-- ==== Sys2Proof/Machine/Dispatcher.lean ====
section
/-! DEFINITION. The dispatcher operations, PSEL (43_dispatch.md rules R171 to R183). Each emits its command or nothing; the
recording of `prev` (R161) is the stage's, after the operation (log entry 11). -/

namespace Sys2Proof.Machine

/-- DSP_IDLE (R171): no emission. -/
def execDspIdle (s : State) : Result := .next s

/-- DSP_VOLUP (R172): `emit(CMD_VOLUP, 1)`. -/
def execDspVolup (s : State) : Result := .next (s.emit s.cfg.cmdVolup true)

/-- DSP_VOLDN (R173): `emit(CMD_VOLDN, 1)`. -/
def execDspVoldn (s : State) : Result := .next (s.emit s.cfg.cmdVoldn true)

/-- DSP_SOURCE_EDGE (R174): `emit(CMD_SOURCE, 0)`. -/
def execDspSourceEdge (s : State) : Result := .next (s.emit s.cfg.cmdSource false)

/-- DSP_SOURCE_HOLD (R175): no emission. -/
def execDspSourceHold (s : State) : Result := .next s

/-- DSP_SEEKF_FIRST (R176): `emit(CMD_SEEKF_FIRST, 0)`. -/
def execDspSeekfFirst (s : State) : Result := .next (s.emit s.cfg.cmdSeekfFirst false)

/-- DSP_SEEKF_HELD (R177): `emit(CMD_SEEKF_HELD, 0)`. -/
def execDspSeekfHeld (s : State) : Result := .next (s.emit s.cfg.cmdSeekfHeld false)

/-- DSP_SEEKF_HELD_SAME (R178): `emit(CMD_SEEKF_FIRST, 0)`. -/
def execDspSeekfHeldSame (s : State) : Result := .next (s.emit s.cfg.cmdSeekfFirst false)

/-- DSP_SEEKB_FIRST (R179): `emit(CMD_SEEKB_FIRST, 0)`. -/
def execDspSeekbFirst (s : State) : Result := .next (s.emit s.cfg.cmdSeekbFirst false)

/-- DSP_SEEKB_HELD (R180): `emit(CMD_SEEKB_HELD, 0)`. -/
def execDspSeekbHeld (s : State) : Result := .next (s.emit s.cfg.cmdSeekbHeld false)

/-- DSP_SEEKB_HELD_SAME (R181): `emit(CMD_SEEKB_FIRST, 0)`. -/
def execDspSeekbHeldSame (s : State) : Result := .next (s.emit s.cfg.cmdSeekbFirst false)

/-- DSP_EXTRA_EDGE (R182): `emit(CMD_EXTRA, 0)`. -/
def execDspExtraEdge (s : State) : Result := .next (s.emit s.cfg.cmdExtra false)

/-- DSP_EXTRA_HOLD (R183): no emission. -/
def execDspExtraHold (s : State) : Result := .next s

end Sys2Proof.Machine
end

################

- **What is required**
Beginning at the line above with "def execDspSeekbHeld (s" and finishing at the line with "(R183): no emission. -/", return each line exactly and return nothing else.

- **Task answer**
def execDspSeekbHeld (s : State) : Result := .next (s.emit s.cfg.cmdSeekbHeld false)

/-- DSP_SEEKB_HELD_SAME (R181): `emit(CMD_SEEKB_FIRST, 0)`. -/
def execDspSeekbHeldSame (s : State) : Result := .next (s.emit s.cfg.cmdSeekbFirst false)

/-- DSP_EXTRA_EDGE (R182): `emit(CMD_EXTRA, 0)`. -/
def execDspExtraEdge (s : State) : Result := .next (s.emit s.cfg.cmdExtra false)

/-- DSP_EXTRA_HOLD (R183): no emission. -/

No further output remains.